Barring an act of God, utter stupidity, or an unexpected explosion of well-financed excellence from one of the second-stringers who will prevail in Maine's Democratic and Republican United States Senate primaries, Angus S. King Jr. will be the state's next US senator.
After Republican Olympia Snowe announced out of the blue that she wouldn't run again, King, the popular, rich former governor, who is an independent, quickly jumped into the race to succeed her. Just by doing so he managed to scare away three first-stringers from entering the Democratic primary — US representatives Chellie Pingree and Michael Michaud and former governor John Baldacci.
So what kind of senator would the formidable King be? Since the next US Senate is expected to be narrowly divided, that's a big national political question these days.
As in the past, King is spinning hard that he's intensely independent — economically conservative, socially liberal, Republican and Democratic. That spin will drive his campaign. The essence of his platform, he said in an interview, is "being an independent."
And it's true that, as governor, he went both ways, vetoing minimum-wage hikes and supporting gay rights. In his 1998 re-election campaign he had the not-very-secret support of both Democratic and Republican establishments. The parties only put up token candidates against him.
But he left office almost 10 years ago. Where are his heart and brain now?
That location may be revealed in a series of blogs — really, political essays — he wrote in 2010 and 2011 for the Bowdoin Daily Sun, the college's online newsletter. King has taught at Bowdoin since 2004.

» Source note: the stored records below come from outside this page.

/-- R151, R152, R330, R331: a hub that is not live, or this hub, is not declared dead; a declared death is recorded in the Tally, and the reclaim of a
dead hub is applied once. A notice that names this hub resets it with its shutdown state dirty. -/
def Obligations.DeathNotices : Prop :=
  ∀ s : State, running s = true →
    (∀ (line : LineAddr) (hub : HubId), txnOf s (inLine s line) = none → ∃ u, exec (.snoopTimeout line hub) s = .next (follow u) ∧ u = s) ∧
    (∀ (line : LineAddr) (hub : HubId) t x, txnOf s (inLine s line) = some t → t.snps = [x] → x.hub = hub → x.ans = none →
      (3 ≤ x.tries → ∃ u, exec (.snoopTimeout line hub) s = .next (follow u) ∧ u = declareDead hub 0 s) ∧
      (x.tries < 3 → ∃ u, exec (.snoopTimeout line hub) s = .next (follow u) ∧
        u.home.opened = (setTxn { t with snps := [{ x with tries := x.tries + 1 }] } s).home.opened ∧ u.dir = s.dir ∧ u.hc = s.hc)) ∧
    (∀ (line : LineAddr) (hub : HubId) t x, txnOf s (inLine s line) = some t → t.snps = [x] → x.hub = hub → x.ans = none → 3 ≤ x.tries →
      (hub = hubId s ∨ hubLive s hub = false) → ∃ u, exec (.snoopTimeout line hub) s = .next (follow u) ∧ u = s) ∧
    (∀ (h : Hdr) payload, s.rx = [] → hubIn h = hubId s → s.part.phase = .ready →
      ∃ u, exec (.dhnote h payload) s = .next (follow u) ∧ u.part.phase = .flush true ∧ u.flash.dirty = true ∧ rdFld u aFbStat 0 2 = 3 ∧ u.pwr.cause = 6) ∧
    (∀ (h : Hdr) payload, s.rx = [] → hubIn h ≠ hubId s →
      ∃ u v, exec (.dhnote h payload) s = .next (follow u) ∧ u = noteEffects (hubIn h) (h.xtra.toNat / 2 ^ 12 % 16) v ∧ v.hc = s.hc ∧ v.regs = s.regs) ∧
    (∀ (h : Hdr) payload, s.rx = [] → isRoot s = false → ∃ t, exec (.dhrpt h payload) s = .next t ∧ t = s) ∧
    (∀ (h : Hdr) payload, s.rx = [] → isRoot s = true → (mget s.fab.deaths (hubIn h).toNat).isSome = true → ∃ t, exec (.dhrpt h payload) s = .next t ∧ t = s) ∧
    (∀ (h : Hdr) payload, s.rx = [] → isRoot s = true → mget s.fab.deaths (hubIn h).toNat = none →
      ∃ t v, exec (.dhrpt h payload) s = .next t ∧ t = followAfter s (dropOwing (hubIn h) (takeNote (hubIn h) (h.xtra.toNat / 2 ^ 12 % 16) v)) ∧
        (mget v.fab.deaths (hubIn h).toNat).map (fun d => d.1) = some s.time.ft)

/-- R20, R153, R336, R347, R349, R350, R352: the ends of waits and reclaims. A takeover, which follows a notice of the partner's death only, sets SRV and RB in
every complete entry, with two Tally records; a `TkNote` is recorded in the first free entry, once its payload finds a cell; a `TkBack` clears them. -/
def Obligations.ReclaimsAndTakeovers : Prop :=
  ∀ s : State, running s = true →
    (∀ hub : HubId, deadWait s hub = 1 → s.req.mrs = [] → s.req.waits = [] →
      ∃ u, exec (.deadHomeWaitExpiry hub) s = .next (follow u) ∧ deadWait u hub = 2 ∧ u.hc = s.hc ∧ u.regs = s.regs) ∧
    (∀ hub : HubId, deadWait s hub ≠ 1 → ∃ u, exec (.deadHomeWaitExpiry hub) s = .next (follow u) ∧ u = s) ∧
    (∀ hub : HubId, hub ∈ s.fab.reclaims → reclaimLeft hub s = false → isRoot s = false →
      ∃ u, exec (.hubReclaimEnd hub) s = .next (follow u) ∧ u.fab.reclaims = s.fab.reclaims.filter (· ≠ hub) ∧ u.dir = s.dir) ∧
    (∀ hub : HubId, reclaimLeft hub s = true → ∃ u, exec (.hubReclaimEnd hub) s = .next (follow u) ∧ u = s) ∧
    (∀ (h : Hdr) payload w, s.rx = [] → isRoot s = true → mget s.fab.deaths (hubIn h).toNat = some (w, [h.src]) →
      ∃ u, exec (.dhdone h payload) s = .next (follow u) ∧ mget u.fab.deaths (hubIn h).toNat = some (w, [])) ∧
    (∀ (h : Hdr) payload, s.rx = [] → isRoot s = false → ∃ u, exec (.dhdone h payload) s = .next (follow u) ∧ u = s) ∧
    (∀ (h : Hdr) payload, s.rx = [] → buddy s = hubIn h →
      ∃ u, exec (.dhclear h payload) s = .next (follow u) ∧ (∀ n, n < 8 → rdBit u (aFbMir n) 2 = false) ∧ u.dir = s.dir) ∧
    (∀ (h : Hdr) payload, s.rx = [] → buddy s ≠ hubIn h → ∃ u, exec (.dhclear h payload) s = .next (follow u) ∧ u = s) ∧
    (s.home.opened.any forwardedOpen = false → ∃ t, exec .probeTimer s = .next t ∧ t = s) ∧
    (∀ t q, s.home.opened = [t] → forwardedOpen t = true → t.rq = .remote q → hubLive s q.rqh = true →
      ∃ u t', exec .probeTimer s = .next u ∧ u.home.opened = [t'] ∧ t'.probing = true ∧ t'.snps = t.snps ++ [⟨q.rqh, .snpX, true, false, 1, none, (outPort s q.rqh (2 * classOf .snpX)).toList⟩]) ∧
    (s.mir.await = true → isRoot s = false →
      ∃ u, exec .takeoverWaitExpiry s = .next (follow u) ∧ u.mir.await = false ∧
        (∀ n, n < 8 → rdBit s (aFbMir n) 0 = true → rdBit s (aFbMir n) 3 = true → rdBit s (aFbMir n) 1 = false →
          rdBit u (aFbMir n) 1 = true ∧ rdBit u (aFbMir n) 2 = true ∧ rdBit u aFbBuddy 2 = true ∧ u.tly.next = s.tly.next + 2)) ∧
    (s.mir.await = false → ∃ u, exec .takeoverWaitExpiry s = .next (follow u) ∧ u = s) ∧
    (∀ (h : Hdr) payload i, s.rx = [] → isRoot s = false → deadWait s (BitVec.ofNat 12 h.xtra.toNat) ≠ 1 → i < 64 → rdBit s (aFbTko i) 0 = false →
      (∀ j, j < i → rdBit s (aFbTko j) 0 = true) → (takeCells h.tc.toNat 1 1 s).isSome = true →
      ∃ u, exec (.tknote h payload) s = .next (follow u) ∧ rdBit u (aFbTko i) 0 = true ∧ rdFld u (aFbTko i) 1 12 = h.xtra.toNat % 2 ^ 12 ∧
        rdFld u (aFbTko i) 13 12 = h.xtra.toNat / 2 ^ 12 % 2 ^ 12 ∧ u.hc = s.hc) ∧
    (∀ (h : Hdr) payload, takeCells h.tc.toNat 1 1 s = none →
      ∃ u, exec (.tknote h payload) s = .next (follow u) ∧ u = { s with lar := { s.lar with held := s.lar.held ++ [(.tknote h payload, 60, h.tc.toNat)] } }) ∧
    (∀ (h : Hdr) payload, s.rx = [] → isRoot s = false →
      ∃ u, exec (.tkback h payload) s = .next (follow u) ∧ u.hc = s.hc ∧
        ∀ i, i < 64 → rdBit u (aFbTko i) 0 = true → rdFld u (aFbTko i) 1 12 ≠ (hubIn h).toNat)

Presumably, the essays are candid, composed by someone in his middle 60s who never expected to run for office again. They're also thoughtful and well written, making philosophical points with lively anecdotes. Here's a summary:
The philosopher King
ON GOVERNMENT AND TAXES King strongly defends government as a regulator of huge corporations that often have "no national (or any other) allegiances." Against them, "government is the only real protector we have, imperfect as it may be." Both the Gulf oil disaster and the financial crisis were "unadulterated products of the free market." He takes Ronald Reagan to task for his statement, which he bemoans as the contemporary conventional wisdom, that government is the problem.
He also attacks another Reagan principle, "the official core ideology of the Republican Party," he says, that taxes are always bad and always wasted. "My father — the best man I ever met — never complained about taxes," he writes. Paying income taxes was good "because it meant you were making money and, more fundamentally . . . paying taxes was a privilege of citizenship."
ON CAPITALISM Capitalism is superior to socialism at producing opportunity, creativity, and goods. But "the exploitation of workers and resources is hard-wired into the logic of the capitalist system," which constantly tries to lower costs. Ending child labor, sweatshops, dangerous working conditions, 70-hour work weeks, poisoned air and water — capitalism "fought each reform in turn." So we need "capitalism with rules" — muscular government rules.
And without national rules, "companies will play states off against one another" in a "race to the bottom" to gut environmental and labor safeguards. As governor, King "lived this kind of competition for eight years." If we give free rein to the free market, "if the unions are eviscerated and government is rendered impotent, we will have no defense left."